Amanshauser mußte sich also dazu bequemen, Bücher oder wenigstens kleine Bagatellen zu publizieren. Wenn er sie dann in Schaufenstern sah, hatte er irgendwie das Gefühl, nicht der Verfasser zu sein. War er denn wirklich so lange über einer schriftstellerischen Arbeit gesessen? Diese Verwunderung war allerdings nur Teil einer größeren Verwunderung, die ihn überallhin begleitete: Verwunderung darüber nämlich, daß er überhaupt als Mensch und speziell als Ausüber der Bräuche eines bestimmten Zeitalters und eines bestimmten Ortes anerkannt wurde. Er imitierte das Gehabe der Leute ohne jede Überzeugung. Selten konnte er irgendeine öffentliche Einrichtung, sagen wir einen Autobus, benützen, ohne daran zu denken, daß er plötzlich aus seiner fadenscheinigen Rolle fallen und als ein nicht zur Population gehöriges Wesen entlarvt und umringt werden könnte.

Als Verlegenheitsschriftsteller neigte Amanshauser zu satirischen Spitzen.

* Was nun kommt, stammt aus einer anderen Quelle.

-- ==== Sys2Proof/Machine/Requests.lean ====
section
/-! DEFINITION. The meanings of the request rows: each places its request on the link controller, whose
execution place performs it (R182, R183). Without main power a command has no effect
(notes/assumptions/12.md). -/

namespace Sys2Proof.Machine

/-- A command that needs main power (notes/assumptions/12.md). -/
def whenPowered (s after : State) : Host.Outcome State Fault Refusal :=
  .next (if s.powered then after else s)

/-- A request whose frame is complete (R182). -/
def request (tag : Byte) (r : Request) (s : State) : Host.Outcome State Fault Refusal :=
  whenPowered s (submit tag r s)

/-- IDENTIFY (R188). -/
def execIdentify (tag : Byte) (s : State) :
    Host.Outcome State Fault Refusal :=
  request tag .identify s

/-- STATUS (R188). -/
def execStatus (tag : Byte) (s : State) :
    Host.Outcome State Fault Refusal :=
  request tag .status s

/-- SOFT-RESET (R186). -/
def execSoftReset (tag : Byte) (s : State) :
    Host.Outcome State Fault Refusal :=
  request tag .softReset s

/-- CLEAR-RESET-CAUSE (R187). -/
def execClearResetCause (tag mask : Byte) (s : State) :
    Host.Outcome State Fault Refusal :=
  request tag (.clearResetCause mask) s

/-- CONFIGURE-CHANNEL (R14). -/
def execConfigureChannel (tag channel : Byte) (sampleRate : Word) (priming resume stallLimit : Half)
    (s : State) :
    Host.Outcome State Fault Refusal :=
  request tag (.configureChannel channel sampleRate priming resume stallLimit) s

/-- SET-TRACKS (R158). -/
def execSetTracks (tag channel value mask : Byte) (s : State) :
    Host.Outcome State Fault Refusal :=
  request tag (.setTracks channel value mask) s

/-- SET-ROUTE (R169). -/
def execSetRoute (tag channel : Byte) (lanes : List LaneEntry) (s : State) :
    Host.Outcome State Fault Refusal :=
  request tag (.setRoute channel lanes) s

/-- SET-STYLE (R157). -/
def execSetStyle (tag channel style : Byte) (handle : Half) (minimum : Byte) (s : State) :
    Host.Outcome State Fault Refusal :=
  request tag (.setStyle channel style handle minimum) s

/-- SET-SUBTITLE-OFFSET (R159). -/
def execSetSubtitleOffset (tag channel track : Byte) (offset : Half) (s : State) :
    Host.Outcome State Fault Refusal :=
  request tag (.setSubtitleOffset channel track offset) s

/-- CHANNEL-REPORT (R130). -/
def execChannelReport (tag channel : Byte) (s : State) :
    Host.Outcome State Fault Refusal :=
  request tag (.channelReport channel) s

/-- LOAD-COMPOSITION (R3, R4). -/
def execLoadComposition (tag : Byte) (record : Composition) (s : State) :
    Host.Outcome State Fault Refusal :=
  request tag (.loadComposition record) s

/-- DROP-COMPOSITION (R5). -/
def execDropComposition (tag slot : Byte) (s : State) :
    Host.Outcome State Fault Refusal :=
  request tag (.dropComposition slot) s

/-- READ-COMPOSITION (R6). -/
def execReadComposition (tag slot : Byte) (s : State) :
    Host.Outcome State Fault Refusal :=
  request tag (.readComposition slot) s

/-- LOAD-SHOW (R8, R9). -/
def execLoadShow (tag channel : Byte) (items : List ShowItem) (s : State) :
    Host.Outcome State Fault Refusal :=
  request tag (.loadShow channel items) s

/-- CLEAR-SHOW (R10). -/
def execClearShow (tag channel : Byte) (s : State) :
    Host.Outcome State Fault Refusal :=
  request tag (.clearShow channel) s

/-- CUE (R116, R117). -/
def execCue (tag channel item reel : Byte) (s : State) :
    Host.Outcome State Fault Refusal :=
  request tag (.cue channel item reel) s

/-- START (R119). -/
def execStart (tag channel : Byte) (s : State) :
    Host.Outcome State Fault Refusal :=
  request tag (.start channel) s

/-- PAUSE (R124). -/
def execPause (tag channel : Byte) (s : State) :
    Host.Outcome State Fault Refusal :=
  request tag (.pause channel) s

/-- RESUME (R125, R150). -/
def execResume (tag channel : Byte) (s : State) :
    Host.Outcome State Fault Refusal :=
  request tag (.resume channel) s

/-- STOP (R129). -/
def execStop (tag channel : Byte) (s : State) :
    Host.Outcome State Fault Refusal :=
  request tag (.stop channel) s

/-- JUMP (R134, R136). -/
def execJump (tag channel item reel : Byte) (s : State) :
    Host.Outcome State Fault Refusal :=
  request tag (.jump channel item reel) s

/-- ACKNOWLEDGE-SUSPENSION (R149). -/
def execAcknowledgeSuspension (tag channel : Byte) (s : State) :
    Host.Outcome State Fault Refusal :=
  request tag (.acknowledgeSuspension channel) s

/-- LOAD-LICENCE (R76 to R78). -/
def execLoadLicence (tag : Byte) (load : LicenceLoad) (s : State) :
    Host.Outcome State Fault Refusal :=
  request tag (.loadLicence load) s

/-- REVOKE-LICENCE (R80). -/
def execRevokeLicence (tag index : Byte) (s : State) :
    Host.Outcome State Fault Refusal :=
  request tag (.revokeLicence index) s

/-- DELETE-LICENCE (R82). -/
def execDeleteLicence (tag index : Byte) (s : State) :
    Host.Outcome State Fault Refusal :=
  request tag (.deleteLicence index) s

/-- READ-LICENCE (R83). -/
def execReadLicence (tag index : Byte) (s : State) :
    Host.Outcome State Fault Refusal :=
  request tag (.readLicence index) s

/-- COUNTER-OP with operation READ (R84). -/
def execCounterOpRead (tag index : Byte) (value : Half) (s : State) :
    Host.Outcome State Fault Refusal :=
  request tag (.counterOp index 0 value) s

/-- COUNTER-OP with operation RAISE-CAP (R85). -/
def execRaiseCap (tag index : Byte) (value : Half) (s : State) :
    Host.Outcome State Fault Refusal :=
  request tag (.counterOp index 1 value) s

/-- COUNTER-OP with operation LOWER-CAP (R85). -/
def execLowerCap (tag index : Byte) (value : Half) (s : State) :
    Host.Outcome State Fault Refusal :=
  request tag (.counterOp index 2 value) s

/-- SET-TIME (R87). -/
def execSetTime (tag : Byte) (time : Word) (s : State) :
    Host.Outcome State Fault Refusal :=
  request tag (.setTime time) s

/-- ADJUST-TIME (R88). -/
def execAdjustTime (tag : Byte) (amount : Half) (s : State) :
    Host.Outcome State Fault Refusal :=
  request tag (.adjustTime amount) s

/-- READ-TIME (R89). -/
def execReadTime (tag : Byte) (s : State) :
    Host.Outcome State Fault Refusal :=
  request tag .readTime s

/-- READ-LOG (R108). -/
def execReadLog (tag count : Byte) (s : State) :
    Host.Outcome State Fault Refusal :=
  request tag (.readLog count) s

/-- RELEASE-LOG (R109). -/
def execReleaseLog (tag count : Byte) (oldest : Word) (s : State) :
    Host.Outcome State Fault Refusal :=
  request tag (.releaseLog count oldest) s

/-- READ-NOTICES (R192). -/
def execReadNotices (tag : Byte) (s : State) :
    Host.Outcome State Fault Refusal :=
  request tag .readNotices s

/-- CLEAR-NOTICES (R193). -/
def execClearNotices (tag mode : Byte) (pairs : List NoticePair) (s : State) :
    Host.Outcome State Fault Refusal :=
  request tag (.clearNotices mode pairs) s

/-- MASK-NOTICES (R191). -/
def execMaskNotices (tag : Byte) (value change : Half) (s : State) :
    Host.Outcome State Fault Refusal :=
  request tag (.maskNotices value change) s

end Sys2Proof.Machine
end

Er war erstaunt darüber, daß diese psychologisch doch leicht durchschaubaren Manöver nicht sogleich als verkappte Racheakte erkannt und diffamiert wurden. Doch in der Literatur geht es zu wie in allen unfundierten Disziplinen: Wenn einer nur lange und suggestiv genug gewisse Launen hervorkehrt, beginnen sie ansteckend zu wirken, und die Leute sind schließlich froh, daß etwas Neues zitiert werden kann. Denn ihre Existenz ist selbst unfundiert.